> Directions for this task: In the listing that follows, locate the line containing "-- ==== Sys2Proof/Tests/Slice0.lean" and the line containing "def someTrap (p". Retype exactly those two lines and every line between them, and nothing more.

○ ○ ○

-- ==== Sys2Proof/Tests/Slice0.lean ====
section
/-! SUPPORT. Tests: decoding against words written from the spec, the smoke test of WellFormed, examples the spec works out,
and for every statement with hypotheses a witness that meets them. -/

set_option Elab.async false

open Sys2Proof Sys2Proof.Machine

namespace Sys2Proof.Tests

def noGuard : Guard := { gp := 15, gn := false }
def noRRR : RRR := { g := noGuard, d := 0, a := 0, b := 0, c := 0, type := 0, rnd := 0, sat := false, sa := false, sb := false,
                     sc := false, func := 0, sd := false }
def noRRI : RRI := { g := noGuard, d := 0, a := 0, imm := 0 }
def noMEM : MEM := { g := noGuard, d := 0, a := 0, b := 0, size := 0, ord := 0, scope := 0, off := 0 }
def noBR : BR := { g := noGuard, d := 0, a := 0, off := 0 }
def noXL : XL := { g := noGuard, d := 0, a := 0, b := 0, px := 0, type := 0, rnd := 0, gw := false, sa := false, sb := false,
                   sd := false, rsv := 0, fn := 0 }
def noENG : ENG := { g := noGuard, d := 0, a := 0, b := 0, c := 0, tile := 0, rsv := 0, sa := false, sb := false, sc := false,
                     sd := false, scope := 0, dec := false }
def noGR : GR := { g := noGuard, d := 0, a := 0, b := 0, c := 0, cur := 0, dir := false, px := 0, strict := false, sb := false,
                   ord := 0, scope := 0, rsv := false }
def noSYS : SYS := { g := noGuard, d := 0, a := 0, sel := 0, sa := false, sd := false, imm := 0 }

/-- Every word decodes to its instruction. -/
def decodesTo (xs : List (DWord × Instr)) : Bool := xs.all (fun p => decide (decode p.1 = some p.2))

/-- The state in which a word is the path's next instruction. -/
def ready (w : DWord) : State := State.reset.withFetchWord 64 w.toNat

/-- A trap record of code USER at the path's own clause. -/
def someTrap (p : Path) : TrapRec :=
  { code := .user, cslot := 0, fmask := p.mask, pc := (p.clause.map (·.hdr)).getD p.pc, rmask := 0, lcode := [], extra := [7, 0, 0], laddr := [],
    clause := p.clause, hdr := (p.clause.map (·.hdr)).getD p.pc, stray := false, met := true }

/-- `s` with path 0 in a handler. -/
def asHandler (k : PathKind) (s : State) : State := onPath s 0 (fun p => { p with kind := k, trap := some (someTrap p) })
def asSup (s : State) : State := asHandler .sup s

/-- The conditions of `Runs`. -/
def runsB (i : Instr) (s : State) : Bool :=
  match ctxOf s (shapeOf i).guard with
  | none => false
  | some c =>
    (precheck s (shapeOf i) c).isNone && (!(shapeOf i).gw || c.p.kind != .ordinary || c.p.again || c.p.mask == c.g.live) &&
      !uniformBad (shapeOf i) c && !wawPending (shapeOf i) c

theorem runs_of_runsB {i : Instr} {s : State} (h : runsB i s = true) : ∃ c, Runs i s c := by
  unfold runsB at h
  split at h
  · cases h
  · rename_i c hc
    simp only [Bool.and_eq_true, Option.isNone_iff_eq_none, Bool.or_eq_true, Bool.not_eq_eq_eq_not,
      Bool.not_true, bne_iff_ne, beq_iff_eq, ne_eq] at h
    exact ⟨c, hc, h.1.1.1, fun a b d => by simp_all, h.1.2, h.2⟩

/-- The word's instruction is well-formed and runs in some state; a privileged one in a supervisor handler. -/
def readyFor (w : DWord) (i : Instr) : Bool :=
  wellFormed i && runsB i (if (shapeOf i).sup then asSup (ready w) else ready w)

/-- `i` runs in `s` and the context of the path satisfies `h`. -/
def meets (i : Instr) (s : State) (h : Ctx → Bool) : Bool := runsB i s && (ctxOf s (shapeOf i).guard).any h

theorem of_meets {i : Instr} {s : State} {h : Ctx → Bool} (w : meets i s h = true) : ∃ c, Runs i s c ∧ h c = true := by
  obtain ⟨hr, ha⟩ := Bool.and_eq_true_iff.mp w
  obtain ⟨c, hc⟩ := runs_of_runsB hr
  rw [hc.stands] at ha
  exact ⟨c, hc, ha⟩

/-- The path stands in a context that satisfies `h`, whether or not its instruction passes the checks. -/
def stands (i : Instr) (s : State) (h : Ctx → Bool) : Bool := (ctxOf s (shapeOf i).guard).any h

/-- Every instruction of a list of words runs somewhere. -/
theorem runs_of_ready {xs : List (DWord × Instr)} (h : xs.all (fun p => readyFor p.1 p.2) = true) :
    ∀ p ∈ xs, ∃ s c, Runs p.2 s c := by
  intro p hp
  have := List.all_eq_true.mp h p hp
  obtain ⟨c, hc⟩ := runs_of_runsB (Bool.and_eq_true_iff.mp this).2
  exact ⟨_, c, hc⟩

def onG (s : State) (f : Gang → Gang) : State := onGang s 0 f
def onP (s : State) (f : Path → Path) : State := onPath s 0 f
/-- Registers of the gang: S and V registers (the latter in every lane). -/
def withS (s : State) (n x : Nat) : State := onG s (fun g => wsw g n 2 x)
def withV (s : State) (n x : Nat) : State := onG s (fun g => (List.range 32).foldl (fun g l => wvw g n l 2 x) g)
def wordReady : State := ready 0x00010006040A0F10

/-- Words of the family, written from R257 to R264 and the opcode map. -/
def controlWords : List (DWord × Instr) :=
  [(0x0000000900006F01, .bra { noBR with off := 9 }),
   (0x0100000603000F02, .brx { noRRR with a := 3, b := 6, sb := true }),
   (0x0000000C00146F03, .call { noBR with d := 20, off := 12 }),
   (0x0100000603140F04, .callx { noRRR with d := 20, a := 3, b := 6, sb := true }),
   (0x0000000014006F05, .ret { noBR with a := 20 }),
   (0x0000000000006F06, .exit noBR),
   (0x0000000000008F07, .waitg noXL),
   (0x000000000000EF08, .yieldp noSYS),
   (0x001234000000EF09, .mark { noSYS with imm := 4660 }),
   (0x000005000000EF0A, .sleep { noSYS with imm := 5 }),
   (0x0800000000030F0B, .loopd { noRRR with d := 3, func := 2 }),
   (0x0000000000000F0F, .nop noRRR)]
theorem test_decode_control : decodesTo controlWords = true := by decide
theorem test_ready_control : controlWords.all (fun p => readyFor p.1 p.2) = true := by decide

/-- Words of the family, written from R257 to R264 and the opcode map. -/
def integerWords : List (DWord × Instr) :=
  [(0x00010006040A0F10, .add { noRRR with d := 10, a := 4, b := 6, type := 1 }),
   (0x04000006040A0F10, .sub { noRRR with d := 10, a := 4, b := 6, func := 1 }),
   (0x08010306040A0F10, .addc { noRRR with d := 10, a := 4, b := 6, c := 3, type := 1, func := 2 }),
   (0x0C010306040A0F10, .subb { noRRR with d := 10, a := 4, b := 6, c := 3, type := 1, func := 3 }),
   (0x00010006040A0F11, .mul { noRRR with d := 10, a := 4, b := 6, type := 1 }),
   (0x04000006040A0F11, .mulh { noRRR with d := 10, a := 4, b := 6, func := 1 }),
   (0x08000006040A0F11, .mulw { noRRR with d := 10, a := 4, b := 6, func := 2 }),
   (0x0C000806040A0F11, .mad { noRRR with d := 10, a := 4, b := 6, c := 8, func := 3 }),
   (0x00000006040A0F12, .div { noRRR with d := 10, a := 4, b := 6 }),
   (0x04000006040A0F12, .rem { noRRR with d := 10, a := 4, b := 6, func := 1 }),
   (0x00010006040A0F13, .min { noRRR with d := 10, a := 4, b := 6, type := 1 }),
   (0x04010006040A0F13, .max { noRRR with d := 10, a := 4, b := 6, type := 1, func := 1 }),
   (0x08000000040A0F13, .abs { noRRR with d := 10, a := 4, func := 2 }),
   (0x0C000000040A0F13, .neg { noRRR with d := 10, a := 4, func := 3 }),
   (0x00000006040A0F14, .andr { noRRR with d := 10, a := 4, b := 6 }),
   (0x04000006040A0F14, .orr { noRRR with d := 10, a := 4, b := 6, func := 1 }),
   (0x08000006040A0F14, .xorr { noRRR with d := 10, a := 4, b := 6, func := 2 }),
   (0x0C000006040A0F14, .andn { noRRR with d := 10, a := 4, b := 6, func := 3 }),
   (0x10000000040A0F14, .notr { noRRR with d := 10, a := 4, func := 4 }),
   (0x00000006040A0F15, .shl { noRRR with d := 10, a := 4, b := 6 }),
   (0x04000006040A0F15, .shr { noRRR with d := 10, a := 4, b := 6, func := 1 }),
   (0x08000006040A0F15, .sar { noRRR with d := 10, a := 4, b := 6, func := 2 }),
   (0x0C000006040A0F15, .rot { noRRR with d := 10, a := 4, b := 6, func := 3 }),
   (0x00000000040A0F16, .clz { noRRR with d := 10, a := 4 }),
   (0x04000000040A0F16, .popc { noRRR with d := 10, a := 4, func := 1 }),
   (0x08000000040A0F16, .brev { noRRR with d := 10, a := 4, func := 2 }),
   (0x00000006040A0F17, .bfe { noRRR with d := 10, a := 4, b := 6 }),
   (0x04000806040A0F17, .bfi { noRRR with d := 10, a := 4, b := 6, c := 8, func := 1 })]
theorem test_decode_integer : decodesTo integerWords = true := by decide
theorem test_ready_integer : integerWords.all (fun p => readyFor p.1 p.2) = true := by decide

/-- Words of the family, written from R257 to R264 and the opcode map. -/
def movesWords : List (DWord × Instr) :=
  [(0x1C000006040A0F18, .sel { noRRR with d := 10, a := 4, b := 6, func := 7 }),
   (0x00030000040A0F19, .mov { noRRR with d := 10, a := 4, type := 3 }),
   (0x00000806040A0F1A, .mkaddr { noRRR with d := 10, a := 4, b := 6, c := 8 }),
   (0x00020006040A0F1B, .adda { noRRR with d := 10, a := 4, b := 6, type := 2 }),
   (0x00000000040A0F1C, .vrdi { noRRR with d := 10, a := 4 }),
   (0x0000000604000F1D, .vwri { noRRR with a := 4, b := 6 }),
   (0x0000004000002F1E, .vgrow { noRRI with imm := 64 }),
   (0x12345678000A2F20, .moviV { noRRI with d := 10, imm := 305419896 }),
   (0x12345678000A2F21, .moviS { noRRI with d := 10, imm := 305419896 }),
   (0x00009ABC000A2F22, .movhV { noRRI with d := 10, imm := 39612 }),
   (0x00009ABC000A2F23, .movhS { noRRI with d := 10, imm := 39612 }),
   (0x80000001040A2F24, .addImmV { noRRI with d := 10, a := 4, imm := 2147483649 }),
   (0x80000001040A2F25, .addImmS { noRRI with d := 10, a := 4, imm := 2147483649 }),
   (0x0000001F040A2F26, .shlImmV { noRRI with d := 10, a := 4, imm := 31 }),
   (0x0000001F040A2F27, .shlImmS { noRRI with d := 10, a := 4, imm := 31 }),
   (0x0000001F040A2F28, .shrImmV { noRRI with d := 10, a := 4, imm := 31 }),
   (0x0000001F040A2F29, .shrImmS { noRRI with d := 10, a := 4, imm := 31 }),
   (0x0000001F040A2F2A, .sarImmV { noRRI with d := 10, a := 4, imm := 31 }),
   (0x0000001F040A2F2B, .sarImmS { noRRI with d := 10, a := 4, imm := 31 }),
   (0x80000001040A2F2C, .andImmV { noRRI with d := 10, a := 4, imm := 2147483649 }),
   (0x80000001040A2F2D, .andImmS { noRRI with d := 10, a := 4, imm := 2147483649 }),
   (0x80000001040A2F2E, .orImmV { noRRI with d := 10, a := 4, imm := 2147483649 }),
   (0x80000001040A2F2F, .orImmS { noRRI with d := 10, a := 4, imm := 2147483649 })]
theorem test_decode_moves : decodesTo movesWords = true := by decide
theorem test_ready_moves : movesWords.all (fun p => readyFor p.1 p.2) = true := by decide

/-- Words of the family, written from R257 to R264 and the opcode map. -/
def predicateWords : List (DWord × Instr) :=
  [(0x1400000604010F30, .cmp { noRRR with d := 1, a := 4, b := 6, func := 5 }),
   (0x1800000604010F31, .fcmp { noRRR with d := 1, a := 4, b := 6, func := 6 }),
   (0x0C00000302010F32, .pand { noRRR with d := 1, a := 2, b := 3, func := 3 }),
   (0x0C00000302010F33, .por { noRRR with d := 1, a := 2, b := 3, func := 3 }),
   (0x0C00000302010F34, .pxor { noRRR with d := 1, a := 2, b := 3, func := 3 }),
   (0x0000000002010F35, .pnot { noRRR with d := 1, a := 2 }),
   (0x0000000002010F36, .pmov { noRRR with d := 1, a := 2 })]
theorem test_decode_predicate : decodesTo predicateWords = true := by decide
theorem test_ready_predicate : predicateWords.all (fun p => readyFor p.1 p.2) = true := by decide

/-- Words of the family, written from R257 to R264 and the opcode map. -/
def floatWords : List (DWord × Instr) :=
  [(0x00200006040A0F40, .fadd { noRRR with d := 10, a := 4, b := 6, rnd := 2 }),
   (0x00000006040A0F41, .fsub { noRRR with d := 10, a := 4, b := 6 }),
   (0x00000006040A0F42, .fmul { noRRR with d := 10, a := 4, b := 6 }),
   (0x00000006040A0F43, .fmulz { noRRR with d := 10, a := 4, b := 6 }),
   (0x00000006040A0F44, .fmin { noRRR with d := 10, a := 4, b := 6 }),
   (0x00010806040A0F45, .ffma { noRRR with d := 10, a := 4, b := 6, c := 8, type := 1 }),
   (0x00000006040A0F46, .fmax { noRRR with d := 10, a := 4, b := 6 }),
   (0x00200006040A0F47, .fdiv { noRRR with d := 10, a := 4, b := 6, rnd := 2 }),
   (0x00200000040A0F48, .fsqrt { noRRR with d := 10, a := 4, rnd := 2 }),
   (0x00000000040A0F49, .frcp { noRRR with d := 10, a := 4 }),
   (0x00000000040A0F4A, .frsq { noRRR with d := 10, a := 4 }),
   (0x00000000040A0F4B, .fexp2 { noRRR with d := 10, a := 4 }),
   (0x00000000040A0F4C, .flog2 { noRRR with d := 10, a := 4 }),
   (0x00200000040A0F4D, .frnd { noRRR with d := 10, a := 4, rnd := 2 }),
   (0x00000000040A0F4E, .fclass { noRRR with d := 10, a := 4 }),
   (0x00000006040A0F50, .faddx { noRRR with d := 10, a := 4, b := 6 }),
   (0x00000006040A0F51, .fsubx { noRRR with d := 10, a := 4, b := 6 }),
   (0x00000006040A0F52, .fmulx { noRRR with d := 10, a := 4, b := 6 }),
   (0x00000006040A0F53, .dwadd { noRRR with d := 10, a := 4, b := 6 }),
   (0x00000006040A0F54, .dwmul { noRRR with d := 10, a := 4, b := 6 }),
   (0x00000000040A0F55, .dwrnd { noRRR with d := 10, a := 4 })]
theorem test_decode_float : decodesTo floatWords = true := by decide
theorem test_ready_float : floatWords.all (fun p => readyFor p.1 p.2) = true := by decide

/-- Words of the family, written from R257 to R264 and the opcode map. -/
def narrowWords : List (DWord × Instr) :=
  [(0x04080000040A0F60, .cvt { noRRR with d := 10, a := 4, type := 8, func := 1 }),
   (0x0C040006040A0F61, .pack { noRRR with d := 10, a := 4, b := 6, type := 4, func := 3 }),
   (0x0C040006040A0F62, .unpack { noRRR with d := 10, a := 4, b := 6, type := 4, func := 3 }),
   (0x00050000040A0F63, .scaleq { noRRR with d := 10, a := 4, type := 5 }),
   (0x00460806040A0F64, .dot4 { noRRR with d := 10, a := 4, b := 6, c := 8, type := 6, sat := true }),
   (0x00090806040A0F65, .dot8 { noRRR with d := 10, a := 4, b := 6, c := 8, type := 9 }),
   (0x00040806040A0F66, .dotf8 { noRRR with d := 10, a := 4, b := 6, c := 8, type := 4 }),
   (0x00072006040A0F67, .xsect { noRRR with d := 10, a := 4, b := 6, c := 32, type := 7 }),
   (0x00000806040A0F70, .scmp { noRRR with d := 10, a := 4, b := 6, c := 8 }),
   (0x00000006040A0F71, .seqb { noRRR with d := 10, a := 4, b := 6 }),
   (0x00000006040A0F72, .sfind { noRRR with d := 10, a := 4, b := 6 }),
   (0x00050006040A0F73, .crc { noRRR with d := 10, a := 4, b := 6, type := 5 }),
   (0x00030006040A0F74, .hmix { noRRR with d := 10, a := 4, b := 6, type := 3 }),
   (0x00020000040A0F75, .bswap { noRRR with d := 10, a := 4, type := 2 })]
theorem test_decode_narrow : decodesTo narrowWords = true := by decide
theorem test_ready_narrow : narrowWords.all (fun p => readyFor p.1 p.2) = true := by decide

○ ○ ○

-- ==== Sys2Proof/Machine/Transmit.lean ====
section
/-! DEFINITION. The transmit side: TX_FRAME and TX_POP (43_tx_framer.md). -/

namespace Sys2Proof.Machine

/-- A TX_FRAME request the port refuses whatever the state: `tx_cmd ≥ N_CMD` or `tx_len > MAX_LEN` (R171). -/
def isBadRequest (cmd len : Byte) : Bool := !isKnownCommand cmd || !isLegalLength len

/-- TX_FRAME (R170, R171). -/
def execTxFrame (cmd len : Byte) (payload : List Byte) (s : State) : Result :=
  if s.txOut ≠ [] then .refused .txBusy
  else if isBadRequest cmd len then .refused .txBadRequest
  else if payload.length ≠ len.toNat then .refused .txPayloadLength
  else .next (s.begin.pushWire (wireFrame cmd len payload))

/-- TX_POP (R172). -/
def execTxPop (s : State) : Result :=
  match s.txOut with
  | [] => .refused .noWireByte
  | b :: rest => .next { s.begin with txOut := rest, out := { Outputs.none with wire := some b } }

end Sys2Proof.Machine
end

○ ○ ○

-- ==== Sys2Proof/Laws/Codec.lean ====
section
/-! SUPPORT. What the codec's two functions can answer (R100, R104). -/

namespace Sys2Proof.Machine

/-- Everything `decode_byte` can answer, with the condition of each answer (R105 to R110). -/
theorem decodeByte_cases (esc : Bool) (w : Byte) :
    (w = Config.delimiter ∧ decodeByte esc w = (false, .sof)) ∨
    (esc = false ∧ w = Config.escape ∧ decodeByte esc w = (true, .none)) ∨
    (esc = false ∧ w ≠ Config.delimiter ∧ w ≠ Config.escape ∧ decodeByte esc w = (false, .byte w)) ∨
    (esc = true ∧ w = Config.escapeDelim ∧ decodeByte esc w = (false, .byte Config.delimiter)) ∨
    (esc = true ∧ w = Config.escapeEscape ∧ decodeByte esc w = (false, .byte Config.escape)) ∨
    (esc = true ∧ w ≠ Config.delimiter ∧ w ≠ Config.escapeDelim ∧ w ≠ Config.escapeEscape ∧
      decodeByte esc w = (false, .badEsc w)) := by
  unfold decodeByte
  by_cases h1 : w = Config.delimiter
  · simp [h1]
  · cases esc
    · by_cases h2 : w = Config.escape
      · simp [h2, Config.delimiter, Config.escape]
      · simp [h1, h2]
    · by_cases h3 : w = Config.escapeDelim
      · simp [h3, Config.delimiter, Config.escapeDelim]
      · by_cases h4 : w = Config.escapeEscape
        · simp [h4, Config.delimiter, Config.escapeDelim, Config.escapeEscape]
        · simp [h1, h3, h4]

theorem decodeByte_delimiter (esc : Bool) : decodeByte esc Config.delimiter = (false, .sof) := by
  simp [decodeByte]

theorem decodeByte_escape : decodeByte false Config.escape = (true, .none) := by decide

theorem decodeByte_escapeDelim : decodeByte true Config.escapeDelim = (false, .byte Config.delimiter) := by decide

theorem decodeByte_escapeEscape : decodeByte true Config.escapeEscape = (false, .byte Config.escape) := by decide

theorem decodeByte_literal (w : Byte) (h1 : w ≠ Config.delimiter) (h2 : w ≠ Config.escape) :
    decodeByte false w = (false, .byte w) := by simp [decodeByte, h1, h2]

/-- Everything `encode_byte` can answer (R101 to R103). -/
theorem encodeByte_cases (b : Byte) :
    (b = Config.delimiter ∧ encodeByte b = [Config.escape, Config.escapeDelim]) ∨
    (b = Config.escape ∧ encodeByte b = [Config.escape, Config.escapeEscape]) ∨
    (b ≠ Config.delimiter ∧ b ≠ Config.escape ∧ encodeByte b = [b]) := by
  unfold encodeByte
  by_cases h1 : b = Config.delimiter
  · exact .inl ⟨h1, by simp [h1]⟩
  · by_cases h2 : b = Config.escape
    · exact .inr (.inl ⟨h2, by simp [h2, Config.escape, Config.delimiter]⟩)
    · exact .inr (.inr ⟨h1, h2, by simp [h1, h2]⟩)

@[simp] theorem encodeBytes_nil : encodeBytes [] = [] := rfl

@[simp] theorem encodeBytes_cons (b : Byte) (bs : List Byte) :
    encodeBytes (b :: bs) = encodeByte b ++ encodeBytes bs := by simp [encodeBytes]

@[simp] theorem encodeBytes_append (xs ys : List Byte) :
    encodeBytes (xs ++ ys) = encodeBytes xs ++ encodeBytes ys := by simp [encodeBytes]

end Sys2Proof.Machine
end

○ ○ ○

> Exercise response:
-- ==== Sys2Proof/Tests/Slice0.lean ====
section
/-! SUPPORT. Tests: decoding against words written from the spec, the smoke test of WellFormed, examples the spec works out,
and for every statement with hypotheses a witness that meets them. -/

set_option Elab.async false

open Sys2Proof Sys2Proof.Machine

namespace Sys2Proof.Tests

def noGuard : Guard := { gp := 15, gn := false }
def noRRR : RRR := { g := noGuard, d := 0, a := 0, b := 0, c := 0, type := 0, rnd := 0, sat := false, sa := false, sb := false,
                     sc := false, func := 0, sd := false }
def noRRI : RRI := { g := noGuard, d := 0, a := 0, imm := 0 }
def noMEM : MEM := { g := noGuard, d := 0, a := 0, b := 0, size := 0, ord := 0, scope := 0, off := 0 }
def noBR : BR := { g := noGuard, d := 0, a := 0, off := 0 }
def noXL : XL := { g := noGuard, d := 0, a := 0, b := 0, px := 0, type := 0, rnd := 0, gw := false, sa := false, sb := false,
                   sd := false, rsv := 0, fn := 0 }
def noENG : ENG := { g := noGuard, d := 0, a := 0, b := 0, c := 0, tile := 0, rsv := 0, sa := false, sb := false, sc := false,
                     sd := false, scope := 0, dec := false }
def noGR : GR := { g := noGuard, d := 0, a := 0, b := 0, c := 0, cur := 0, dir := false, px := 0, strict := false, sb := false,
                   ord := 0, scope := 0, rsv := false }
def noSYS : SYS := { g := noGuard, d := 0, a := 0, sel := 0, sa := false, sd := false, imm := 0 }

/-- Every word decodes to its instruction. -/
def decodesTo (xs : List (DWord × Instr)) : Bool := xs.all (fun p => decide (decode p.1 = some p.2))

/-- The state in which a word is the path's next instruction. -/
def ready (w : DWord) : State := State.reset.withFetchWord 64 w.toNat

/-- A trap record of code USER at the path's own clause. -/
def someTrap (p : Path) : TrapRec :=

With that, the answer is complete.